— Record excerpts —
/-- KEY_VERIFY_END (R493, R494): `pointOk`, the point lies on the curve; `sigOk`, SIG verifies under the slot's ACTIVE key. -/
def execKeyVerifyEnd (pointOk sigOk : Bool) (s : State) : Out :=
  .next <|
    match s.keys.run with
    | none => s
    | some r =>
      if !r.verify then s
      else
        match s.stagedKey r.slot with
        | none => s.keyRunEnd
        | some n =>
          let first := n.kind < 6 && s.firstKey r.slot
          let code :=
            if 6 ≤ n.kind then (if n.kcv = n.want then 0 else 5)
            else if !pointOk then 6
            else if first || sigOk then 0 else 6
          let s1 := s.keyRunEnd
          let s2 :=
            if code ≠ 0 then s1
            else if s1.slotState r.slot = 1 then s1.setSlotState r.slot 2
            else s1.setSlotNext r.slot 2
          let s3 := if code = 0 && first then s2.raiseEv 9 4 else s2
          s3.keyEnd 2 r.slot code

/-! ## Promotion (R490, R496) -/

/-- KEY_CMD.PROMOTE: a second one replaces the first. -/
def keyPromoteCmd (s : State) : State × Status :=
  let i := s.keyArg
  s.keyCmd (s.slotState i == 2 || s.slotNext i == 2) (fun s =>
    let s1 := (s.keysMod (fun k => { k with promDue := false })).setB keyPend true
    s1.wr 0x9050 (BitVec.ofNat 32 (s.fld ⟨0x9048, 16, 10⟩ * 2 ^ 16 + s.fld ⟨0x9048, 15, 1⟩ * 2 ^ 15 + i)))

def execPromote (s : State) : Out := .next (keyPromoteCmd s).1

/-- No promotion is pending. -/
def State.pendClear (s : State) : State :=
  ((s.setB keyPend false).wr 0x9050 0).keysMod (fun k => { k with promDue := false })

/-- The pending promotion is withdrawn with a code. -/
def State.pendFail (s : State) (code : Nat) : State := (s.pendClear).keyEnd 3 s.pendSlot code

/-- The groups of the defined nodes. -/
def State.groups (s : State) : List Nat := (s.nodes.map (fun n => s.nodeGroup n)).eraseDups

/-- What follows from the replacement of the key in slot `i` (R496): the ACTIVE kind 9 slots below it hold new keys; a network master
key declares a rekey of every defined group. -/
def State.keyReplaced (s : State) (i : Nat) : State :=
  let below := (List.range 128).filter (fun d => s.keyBelow i 4 d && s.slotState d == 3)
  let s1 := below.foldl (fun a d =>
    ((a.twr 0x0900 d 1 (Config.derivedGen a.free)).twr 0x0900 d 2 (Config.derivedKcv a.free)).useFree) s
  if s.masterSlot = i ∨ below.contains s.masterSlot then
    let at_ := ltAdd (s1.instant 0) (s1.fld ⟨0x12088, 0, 16⟩ * 1000000000)
    s1.groups.foldl (fun a g => a.rekeyStart g at_) s1
  else s1

/-- The staged key of slot `i` becomes its ACTIVE key. -/
def State.promoteKey (s : State) (i : Nat) (n : KeyNew) : State :=
  let replaces := s.slotState i == 3
  let s1 := (((s.unstage i).slotPut i 3 n).twr 0x0900 i 3 0).twr 0x0900 i 6 (lo32 s.nowSec)
  let s2 := if n.kind < 6 then
      (s1.twr 0x0902 i 0 (BitVec.ofNat 32 (2 ^ 31 + n.kind))).trecSet 0x0902 i 1 n.point else s1
  if replaces || i == s.masterSlot then s2.keyReplaced i else s2

/-- PROMOTED (R490, R496): at its tick the verified key becomes ACTIVE; a kind 9 key whose parent is no longer ACTIVE does not. -/
def execPromoted (s : State) : Out :=
  .next <| s.andShown <|
    if !s.bit keyPend || !s.promNow then s
    else
      let i := s.pendSlot
      match s.stagedKey i with
      | none => s.pendClear
      | some n =>
        if n.kind == 9 && !s.parentOk i n.parent then s.pendFail 7
        else (((s.pendClear).promoteKey i n).raiseEv 9 2).keyEnd 3 i 0

/-! ## CANCEL, REVOKE, ERASE (R490, R495) -/

/-- KEY_CMD.CANCEL: the staged key is discarded, its promotion withdrawn. -/
def keyCancelCmd (s : State) : State × Status :=
  let i := s.keyArg
  s.keyCmd (s.slotState i == 1 || s.slotState i == 2 || s.slotNext i != 0) (fun s =>
    let s1 := if s.bit keyPend && s.pendSlot == i then s.pendClear else s
    let s2 := if s1.slotState i = 3 then ((s1.unstage i).setSlotNext i 0).twr 0x0900 i 3 0 else s1.slotEmpty i
    s2.keyEnd 4 i 0)

def execKeyCancel (s : State) : Out := .next (keyCancelCmd s).1

/-- A staged key rests on one of these slots: it is of kind 9 with such a parent. -/
def State.restsOn (s : State) (xs : List Nat) (i : Nat) : Bool :=
  xs.contains i || (match s.stagedKey i with
    | some n => n.kind == 9 && xs.contains n.parent
    | none => false)

/-- What a running operation rests on. -/
def State.runRests (s : State) (xs : List Nat) (r : KeyRun) : Bool :=
  s.restsOn xs r.slot || (!r.verify && bufByte r.buf 1 == 9 && xs.contains (bufByte r.buf 3))

/-- The running operation ends with a code, and nothing is stored. -/
def State.runFail (s : State) (code : Nat) : State :=
  match s.keys.run with
  | none => s
  | some r => ((if r.verify then s.keyRunEnd else (s.keyRunEnd).zeroBuf)).keyEnd (if r.verify then 2 else 1) r.slot code

/-- Sessions whose credential key stands in one of these slots close (R424). -/
def State.closeUnder (s : State) (xs : List Nat) : State :=
  (List.range 8).foldl (fun a j =>
    if (a.sess j).st != 0 && xs.contains (a.tfld 0x0B00 (a.sess j).cred 0 16 7) then a.closeSess j else a) s

/-- The slots that a revocation of `i` makes unusable: itself, and the kind 9 slots below it. -/
def State.revoked (s : State) (i : Nat) : List Nat :=
  i :: (List.range 128).filter (fun d => d != i && s.keyBelow i 4 d && decide (1 ≤ s.slotState d ∧ s.slotState d ≤ 3))

/-- The revocation of a slot (R495, R497). -/
def State.revokeSlot (s : State) (i : Nat) : State :=
  let xs := s.revoked i
  let s1 := if s.bit keyPend && s.restsOn xs s.pendSlot then s.pendFail 8 else s
  let s2 := match s1.keys.run with
    | some r => if s1.runRests xs r then s1.runFail 8 else s1
    | none => s1
  let s3 := xs.foldl (fun a d =>
    ((((a.unstage d).setSlotNext d 0).twr 0x0900 d 3 0).setSlotState d (if d = i then 4 else 5))) s2
  let s4 := (s3.bumpN .KEY_REVOKE xs.length).raiseEv 9 3
  let s5 := if xs.contains s.masterSlot then s4.groupsRevoked else s4
  (s5.closeUnder xs).keyEnd 5 i 0

/-- KEY_CMD.REVOKE: slots 0, 1, 2 and 4 refuse it with code SLOT. -/
def keyRevokeCmd (s : State) : State × Status :=
  let i := s.keyArg
  match s.keyStop with
  | some st => (s, st)
  | none =>
    if i = 0 ∨ i = 1 ∨ i = 2 ∨ i = 4 then (s.keyEnd 5 i 1, .refused)
    else if 1 ≤ s.slotState i ∧ s.slotState i ≤ 3 then (s.revokeSlot i, .ok)
    else (s, .refused)

def execKeyRevoke (s : State) : Out := .next (keyRevokeCmd s).1

/-- KEY_CMD.ERASE: the slot is EMPTY, and its material destroyed. -/
def keyEraseCmd (s : State) : State × Status :=
  let i := s.keyArg
  s.keyCmd (s.slotState i == 1 || s.slotState i == 2 || s.slotState i == 4 || s.slotState i == 5) (fun s =>
    let s1 := if s.bit keyPend && s.pendSlot == i then s.pendFail 8 else s
    let s2 := if i = 3 then s1.tclear 0x0902 (· == 3) else s1
    (s2.slotEmpty i).keyEnd 6 i 0)

def execKeyErase (s : State) : Out := .next (keyEraseCmd s).1

/-- FRAME_HI counts the wraps of FRAME_NO since the twin link key was last derived (R456). -/
def State.frameHiClear (s : State) : State := { s with twin := { s.twin with fhi := 0 } }

/-- The twin link key is derived into slot 4 (R498). -/
def State.twinKey (s : State) : State :=
  ((s.slotPut 4 3 ⟨5, 0x7F, (Config.derivedGen s.free).toNat, [0, 0], 0, Config.derivedKcv s.free, []⟩).twr 0x0900 4 6
    (lo32 s.nowSec)).useFree.keyRegs.frameHiClear

/-! ## Tamper (R501 to R505) -/

/-- COUNT and PROV_COUNT of TAMP_FUSES. -/
def State.fuseCount (s : State) : Nat := s.fld ⟨0xA048, 0, 6⟩
def State.tampered (s : State) : Bool := decide (s.fld ⟨0xA048, 16, 6⟩ < s.fuseCount)

/-- 1/32,768 s of ns. -/
def aonSub (ns : Nat) : Nat := ns * 32768 / 1000000000

/-- The record that a detection writes to the tamper log (R507): `ns` after the last tick. -/
def State.tampLog (s : State) (sensors ns : Nat) : State :=
  let i := s.fld ⟨0xA04C, 0, 4⟩
  let t := s.keys.aonNs + ns
  let sec := s.keys.aonSec + t / 1000000000
  let ok := s.bit (bitAt 0xA040 9) && s.fld ⟨0x4048, 0, 3⟩ != 0
  (s.trecSet 0x0A00 i 0 [BitVec.ofNat 32 (2 ^ 31 + b2n ok * 2 ^ 30 + s.mstate * 2 ^ 24 + sensors), lo32 sec,
    BitVec.ofNat 32 (sec / 2 ^ 32 % 2 ^ 16 * 2 ^ 16 + aonSub (t % 1000000000)), BitVec.ofNat 32 s.fuseCount]).setF ⟨0xA04C, 0, 4⟩
    ((i + 1) % 16)

/-- Key material is zeroised (R502): the import buffer is cleared; a running operation and a pending promotion end with TAMPER. -/
def State.zeroise (s : State) : State :=
  let s1 := (s.runFail 9).zeroBuf
  let s2 := if s1.bit keyPend then s1.pendFail 9 else s1
  if s2.bit keyZeroised then s2 else (s2.setB keyZeroised true).raiseEv 9 5

/-- The response to a triggered sensor (R502), and to a count of fuses found above PROV_COUNT, which blows none: `fuse`. -/
def State.tamperResponse (s : State) (sensors ns : Nat) (fuse : Bool) : State :=
  let n := if fuse then min 32 (s.fuseCount + 1) else s.fuseCount
  let s1 := (s.zeroise).setF ⟨0xA048, 0, 6⟩ n
  let s2 := ((s1.setF ⟨0xA040, 0, 5⟩ sensors).setF ⟨0xA044, 0, 5⟩ (s1.fld ⟨0xA044, 0, 5⟩ ||| sensors)).setB (bitAt 0xA040 31) s1.tampered
  (((s2.tampLog sensors ns).bump .TAMP).raiseEv 0x0A 0).signal 4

— Task directions —
Your answer should be each line from the preceding material in which the word "setSlotNext" occurs.

— Exercise response —
            else s1.setSlotNext r.slot 2
    let s2 := if s1.slotState i = 3 then ((s1.unstage i).setSlotNext i 0).twr 0x0900 i 3 0 else s1.slotEmpty i
    ((((a.unstage d).setSlotNext d 0).twr 0x0900 d 3 0).setSlotState d (if d = i then 4 else 5))) s2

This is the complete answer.